Die tragende Melodie in Tom Smiths Gesang wirkt schon nach wenigen Sekunden vereinnahmend. Das neue Album Violence der britischen Indie-Gruppe Editors beginnt ganz ruhig. Die musikalische Untermalung aus Schlagzeug, Bass und Synthesizer hält sich bis zur Hälfte des ersten Tracks „Cold“ im Hintergrund. Dann durchbricht die E-Gitarre die Ruhe, es wird rockiger. Trotzdem steht Smiths charakteristischer Bariton, der teilweise an Leonard Cohen erinnert, stets im Vordergrund. Im nächsten Song „Hallelujah ( So Low)“ ändert sich das: Ein schnittiges Riff aus Synthesizer, Bass und Gitarre unterbricht die Gesangslinien immer wieder und ist so eingängig, das es als Chorus gelten könnte.

„Violence“ ist das inzwischen sechste Album der Editors. Auf ihm präsentieren die Musiker eine abwechslungsreiche Mischung aus Stilen. Darunter finden sich Electro-Hymnen wie der Titelsong „Violence“ oder gesangsfokussierte Lieder wie der beschriebene Song „Cold“. Seit ihrer ersten Veröffentlichung 2005 experimentierte die Band über die Jahre immer mehr mit neuen elektronischen Einflüssen. Die neue Ausrichtung führte zu Unstimmigkeiten in der Gruppe – Gitarrist Chris Urbanowicz stieg 2012 schweren Herzens aus, weil er sich die zukünftigen Alben anders vorstellte. Urbanowicz lebt heute in New York und betrachtet das Musikmachen als Produzent nun aus einer anderen Perspektive.

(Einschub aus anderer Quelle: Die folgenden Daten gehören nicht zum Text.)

-- ==== Sys2Proof/Machine/Queue.lean ====
section
/-!
DEFINITION. Queues: records, pool admission, spill rings, the full policy, append windows, and EMIT, QRD, QLEN (11 R257 to R270,
17 R388).
-/

namespace Sys2Proof.Machine

/-! ### Streams, fields and records (R258 to R260) -/

def hostQueues : Nat := 131072
def streams : Nat := 147456

/-- The ring's size exponent as it acts: 0 for none (R260). -/
def Queue.ringLog (q : Queue) : Nat :=
  let r := q.rlog.toNat
  if 6 ≤ r ∧ r ≤ 24 ∧ q.rbase.toNat * 4096 % max 4096 (2 ^ (r + 5)) = 0 then r else 0

def Queue.ringVa (q : Queue) (i : Nat) : Nat := q.rbase.toNat * 4096 + 32 * i

def Queue.dropped (q : Queue) : Queue := { q with drops := if q.drops = 0xFFFFFFFF then q.drops else q.drops + 1 }

/-- A record as accepted: the time, the source and the spilled bit (R259). -/
def stampRec (r : EvRec) (time src : Nat) (spilled : Bool) : EvRec :=
  let w (i : Nat) : Word := r.getD i 0
  [BitVec.ofNat 32 (bits (w 0) 0 16 + (src + 4 * b2n spilled) * 2 ^ 16 + bits (w 0) 24 8 * 2 ^ 24), w 1,
    BitVec.ofNat 32 time, BitVec.ofNat 32 (time / 2 ^ 32), w 4, w 5, w 6, w 7]

def recToBytes (r : EvRec) : List Byte := (List.range 8).flatMap (fun i => leBytes 4 (r.getD i 0).toNat)

def bytesToRec (bs : List Byte) : EvRec := (List.range 8).map (fun i => BitVec.ofNat 32 (wordAt bs i))

/-- Time of a record. -/
def recTime (r : EvRec) : Nat := (r.getD 2 0).toNat + 2 ^ 32 * (r.getD 3 0).toNat

/-! ### Pool admission (R262) -/

def poolSize : Nat := 262144

/-- Free pool entries. -/
def State.poolFree (s : State) : Nat := poolSize - (s.queues.map (fun e => e.2.pool.length)).sum

/-- Entries kept for the guarantees of valid queues. -/
def State.poolOwed (s : State) : Nat := (s.queues.map (fun e => if e.2.v then e.2.min.toNat - e.2.pool.length else 0)).sum

def State.admits (s : State) (j : Nat) : Bool :=
  let q := s.queue j
  decide (q.pool.length < q.min.toNat) || (decide (q.pool.length < q.cap.toNat) && decide (s.poolOwed < s.poolFree))

/-! ### Accesses of a base-die unit within one line (R265, R294, R298) -/

/-- What an access of a unit met. -/
inductive UnitRes where
  | ok (bs : List Byte)
  | fault (code : BitVec 8)
  | ask (vpn : Nat)

/-- An access of a unit in a partition's address space, within one 128-byte line: a write of bytes, or a read of `n`; `counted` where
it can count as heat (R340). -/
def State.unitAccess (s : State) (who : Asker) (part va n : Nat) (wr : Option (List Byte)) (counted : Bool := true) : State × UnitRes :=
  let (s, x) := s.translate who part va (if wr.isSome then .write else .read)
  match x with
  | .ask vpn => (s.askHost who part vpn wr.isSome, .ask vpn)
  | .fault c => (s.usedAnswer who, .fault c)
  | .tier10 => (s, .fault 0x16)
  | .host ld addr =>
    let s := s.usedAnswer who
    match wr with
    | some bs => ({ s with host := Memory.writeN s.host (ld * 2 ^ 64 + addr) bs }, .ok bs)
    | none => (s, .ok (Memory.readN s.host (ld * 2 ^ 64 + addr) n))
  | .dev pa key comp bix he _ =>
    let a : Acc := ⟨part, pa, key, comp, bix, he && counted, .none, none⟩
    let s := s.usedAnswer who
    match wr with
    | some bs =>
      let (s, ok) := s.devWrite a bs
      (s, if ok then .ok bs else .fault 0x13)
    | none =>
      let (s, r) := s.devRead a n
      match r with
      | .error c => (s, .fault c)
      | .ok v => (s, .ok v)

/-! ### The ring (R263, R265) -/

/-- A spill write or refill read of record `i` of a queue's ring. -/
def State.ringAccess (s : State) (j : Nat) (q : Queue) (i : Nat) (wr : Option EvRec) : State × UnitRes :=
  s.unitAccess (.unit (if wr.isSome then 5 else 6) j) q.part.toNat (q.ringVa i) 32 (wr.map recToBytes)

/-- A queue engine's report (R268). -/
def State.reportQueue (s : State) (j engine : Nat) (code : BitVec 8) (va : Nat) : State × Nat :=
  s.report (s.queue j).part.toNat ⟨code, engine, engine == 5, none, 0, j, BitVec.ofNat 64 va, 0⟩

/-- The ring's oldest record leaves it. -/
def Queue.advance (q : Queue) : Queue :=
  { q with rhead := BitVec.ofNat 24 ((q.rhead.toNat + 1) % 2 ^ q.ringLog), rcnt := q.rcnt - 1, ringSeq := q.ringSeq.drop 1 }

/-- The refill of a queue; `n` bounds the records moved (R263, R265). -/
def State.refillQ (s : State) (j : Nat) : Nat → State
  | 0 => s
  | n + 1 =>
    let q := s.queue j
    if q.rcnt = 0 ∨ q.held ∨ !s.admits j then s
    else
      match s.ringAccess j q q.rhead.toNat none with
      | (s, .ok bs) => refillQ (s.updQueue j (fun q =>
          { q.advance with pool := q.pool ++ [(q.ringSeq.headD 0, bytesToRec bs)] })) j n
      | (s, .ask _) => s.updQueue j (fun q => { q with held := true, refill := true, heldBy := none })
      | (s, .fault c) =>
        if s.mustHold q.part.toNat c then s.updQueue j (fun q => { q with stuck := true })
        else
          let (s, idx) := s.reportQueue j 6 c (q.ringVa q.rhead.toNat)
          if c == 0x11 then s.updQueue j (fun q => { q with held := true, refill := true, heldBy := some idx })
          else refillQ (s.updQueue j (fun q => q.advance.dropped)) j n

/-! ### Records leave a queue that automata read (R280) -/

/-- An armed or held automaton. -/
def Slot.live (x : Slot) : Bool := decide (2 ≤ x.st) && decide (x.st ≤ 5)

/-- An automaton's cursor in a stream it lists. -/
def Slot.cursor (x : Slot) (j : Nat) : Option Nat := (((patSids x.pat).zip x.cursors).find? (fun e => e.1 == j)).map (·.2)

/-- Firmware is moving an automaton between units: its streams do not all name one (R295). -/
def State.inTransit (s : State) (x : Slot) : Bool := (distinct (((patSids x.pat).filter (fun k => (s.queue k).v)).map (fun k => (s.queue k).mtch))).length != 1

/-- Records below this append order have been taken by every automaton that lists the queue, of its unit or on its way there (R280,
R295). -/
def State.takenUpTo (s : State) (j : Nat) : Nat :=
  let q := s.queue j
  (s.slots.filterMap (fun e => if e.2.live && (e.2.unit == q.mtch || s.inTransit e.2) then e.2.cursor j else none)).foldl Nat.min q.seq

/-- The records that all have taken leave the pool. -/
def State.leaveQ (s : State) (j : Nat) : State :=
  let q := s.queue j
  if !q.v || q.cmode then s
  else
    let upTo := s.takenUpTo j
    s.updQueue j (fun q => { q with pool := q.pool.filter (fun e => decide (upTo ≤ e.1)) })

/-- Records leave and refill runs, until nothing more moves; `n` bounds the rounds (R263, R280). -/
def State.settleQ (s : State) (j : Nat) : Nat → State
  | 0 => s.leaveQ j
  | n + 1 =>
    let s := s.leaveQ j
    let t := s.refillQ j (s.queue j).rcnt.toNat
    if (t.queue j).rcnt = (s.queue j).rcnt then t else settleQ t j n

def State.refillAll (s : State) (j : Nat) : State :=
  let s := if (s.queue j).stuck then s.updQueue j (fun q => { q with stuck := false }) else s
  s.settleQ j ((s.queue j).rcnt.toNat + 1)

/-! ### Placing a record (R263, R264) -/

/-- What became of a record offered to a queue: placed; lost in the ring path; neither pooled nor spilled; or its fault is held with
it, since the fault buffer is full (R267). -/
inductive Placed where
  | ok
  | lost
  | full
  | stuck
  deriving DecidableEq, Repr

/-- The record is written to the ring's tail (R263, R265). -/
def State.spillRec (s : State) (j : Nat) (r : EvRec) (src : Nat) : State × Placed :=
  let q := s.queue j
  let i := (q.rhead.toNat + q.rcnt.toNat) % 2 ^ q.ringLog
  let r := stampRec r s.time src true
  let inRing (q : Queue) : Queue := { q with rcnt := q.rcnt + 1, ringSeq := q.ringSeq ++ [q.seq], seq := q.seq + 1 }
  match s.ringAccess j q i (some r) with
  | (s, .ok _) => ({ s.updQueue j inRing with stamped := s.time }, .ok)
  | (s, .ask _) =>
    ({ s.updQueue j (fun q => { inRing q with held := true, refill := false, staging := some r, heldBy := none }) with stamped := s.time }, .ok)
  | (s, .fault c) =>
    if s.mustHold q.part.toNat c then (s, .stuck)
    else
      let (s, idx) := s.reportQueue j 5 c (q.ringVa i)
      if replayable c then
        ({ s.updQueue j (fun q => { inRing q with held := true, refill := false, staging := some r, heldBy := some idx }) with
           stamped := s.time }, .ok)
      else (s.updQueue j Queue.dropped, .lost)

/-- A record offered to a queue (R263). -/
def State.placeRec (s : State) (j : Nat) (r : EvRec) (src : Nat) : State × Placed :=
  let q := s.queue j
  if q.rcnt = 0 ∧ !q.held ∧ s.admits j then
    ({ s.updQueue j (fun q => { q with pool := q.pool ++ [(q.seq, stampRec r s.time src false)], seq := q.seq + 1 }) with
       stamped := s.time }, .ok)
  else if q.ringLog ≠ 0 ∧ !q.held ∧ q.rcnt.toNat < 2 ^ q.ringLog then s.spillRec j r src
  else (s, .full)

Seitdem hat die Band mit neuer Besetzung nun insgesamt drei Albem auf den Markt gebracht. Mit Violence scheint es, als ob die Editors eine neue musikalische Balance gefunden haben. Die Musik ist nicht mehr überwiegend elektronisch und die typischen Bandinstrumente Gitarre, Bass und Schlagzeug laufen nie Gefahr zu kurz zu kommen. Obwohl Synthesizer in jedem Song auftauchen, geraten sie nicht dominant, sondern reichern die Arrangements mit interessanten Elementen wie einem geheimnisvollen Rauschen im Titelsong an. Besonders schön ist „No Sound but the Wind“ – der Song erinnert mit seinem Fokus auf Smiths Stimme und einem feinfühligem Klavier im Hintergrund an die Anfangszeiten der Editors. Was damals schon klar war und hier wieder durchkommt: die Stärke der Band bleibt immer noch der großartige Gesang des Frontmanns.